The action between ‘being’ and ‘having to be’
Interpretation is a dynamic phenomenon . To suggest it is the same etymology ( inter-, indicative of a position of mediation, and praes , implying a positive action) which identifies in the interpreter a subject stretched between three temporal scans: the past as a moment of position of the norm; the future as a reference parameter for the logic of the reasoning followed, which must be proposed as a valid comparison for subsequent interpretations; the present as a social, economic and political context, a place for relationships that color the attributions of meaning made by the interpreter with meaning.
What does it mean that interpretation dominates the law? What consequences derive from the observation that the interpretation and application of the law are intimately linked operations? The dynamism of interpretation is reflected in the essentially practical purposes that inspire it, in the existence of concrete cases to be regulated and which require specific action. The science of law, understood as applied knowledge that resolves conflicts, sees controversy as its source of production and a primary sphere of intervention of interpretation: precisely where interpretative doubts arise, spaces are opened for a new vision of the world . The conception of interpretation as actio duplexit allows to overcome the dualism between norm and fact and to underline the eminently practical value of social law-practice.
Interpretation can be defined as intellectual activity and the “act of creative will” (Gustavo Zagrebelsky, Right to the mirror ) which associates linguistic expressions – signifiers – with a meaning, a meaning inevitably dropped into a specific social context. The latter, like law, understood as a social practice aimed at solving problems, thrives on relationships that time changes constantly, opening horizons that in today’s multicultural societies are colored by experiences that are sometimes very different in places and times, even if extremely next.

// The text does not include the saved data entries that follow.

-- ==== Sys2Proof/Machine/Run.lean ====
section
/-! DEFINITION. A decode pass: the steps up to the end (R67), and what the host observes of them (R5). -/

namespace Sys2Proof.Machine

open Sys2Proof

/-- At most `fuel` steps, stopping where there is no further step (R67). -/
def run : Nat → State → State
  | 0, s => s
  | fuel + 1, s =>
    match step s with
    | .next t => run fuel t
    | .fault _ => s
    | .refused _ => s

/-- The ordered sequence of results, one per decode attempt, of at most `fuel` attempts (R5). -/
def results : Nat → State → List Result
  | 0, _ => []
  | fuel + 1, s =>
    match step s with
    | .next t => t.res.toList ++ results fuel t
    | .fault _ => []
    | .refused _ => []

/-- `run()` (R67), with the bound of R163: at most LEN + 1 attempts. -/
def runToEnd (s : State) : State := run (s.src.len + 1) s

end Sys2Proof.Machine
end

Often it has been possible to find the recurrence of expressions such as ‘end of the state’ or even ‘end of history’. They seem emblematic expressions of a crisis that envelops the fundamental juridical institution, the only one capable of allowing the Hegelian spirit to truly show itself as the “Spirit of the time”, directly undermining the foundations of the key instrument that allows its creation in the world: law and its sources (Paolo Grossi, Return to law ).
Faced with what Paolo Grossi defines as the “conceptual shock of a real theoretical and practical earthquake” that has affected entire sectors of the legal system, with the parallel and consequent expansion of the role of the judge, in the face of the inability of today’s legislator to respond promptly to the needs of a world in constant evolution, judicial interpretation has rediscovered and reaffirmed its centrality with greater force, drawing new life blood from the demands of justice that are increasingly urgently addressed to law.
In the dominant legal discourse it is argued that interpretation dominates the law , since unlike natural laws, which are knowable, legal norms can only be re-known (Claudius Ewald Messner, Orientations of law ). The practical-dynamic value of law, which the expression just cited underlines, consists properly in the inseparable link between application and interpretation, with the awareness that “discretion corresponds to a certain degree of creativity” (Zagrebelsky): the classical theory of interpretation it can now be considered outdated. However, here arises the need for a methodical control of the interpreter’s activity, in order to limit his exuberant activity.
For Foucault, it is the author of the text who is the guarantor of the unity of meaning attributable to it, as its origin and its discursive center. And, in effect, “the interpreter is bound to the text, but is also burdened by another constraint, which comes to him from the recipients of the message: he must be understandable, indeed, convincing. This means having to ‘take into account’ the cultural context in which the reception takes place “(Zagrebelsky), in a trilateral relationship both from the spatial point of view – between the interpreted text, interpreter and recipient of the interpretation -, as well as temporal – in the dialogue between a present which is the single concrete case, between a past which is the norm and between a future which will welcome interpretation.actio simplex which sees the judge committed to operate on the rules “making them descend” on the facts (Rodolfo Sacco, L’interpretation, ), when “the principles, on the contrary, claim to be interpreted, due to their indeterminacy and elasticity” (Grossi ).
However, it would not be possible to grasp the intrinsically dynamic nature of the interpretative process if one did not overcome the stalemate of a similar logical-legalistic and positivistic approach, reducing the entire activity of the judge to a mere deductive syllogism, condemned by Hume’s law to impotence before the ‘incommunicability between the two worlds of being (the facts) and that of having to be (the norms), if not reaching the acceptance of a broader vision, crystallized in an actio duplex . With it it is possible to arrive at an interpretation that can be said to be ‘successful’ and at the recognition of a norm that is adequate both for the law and for the concrete case or for ” human facts ” , understandable “according to categories of meaning and value “(Zagrebelsky) .
These categories constitute the ‘horizon of expectations’ ( Erwartungshorizont ), essential for a decision to be defined as correct and in accordance with the dictates of law, justice and rationality. Even in the crisis of post-modern society , it is still the Constitution, “set of values capable of constituting , that is , of establishing and at the same time stabilizing, a juridical experience” (Grossi) that offers the common and founding values of a society and to embody the spirit of an action that tries to cancel as much as possible the distance between being and having to be.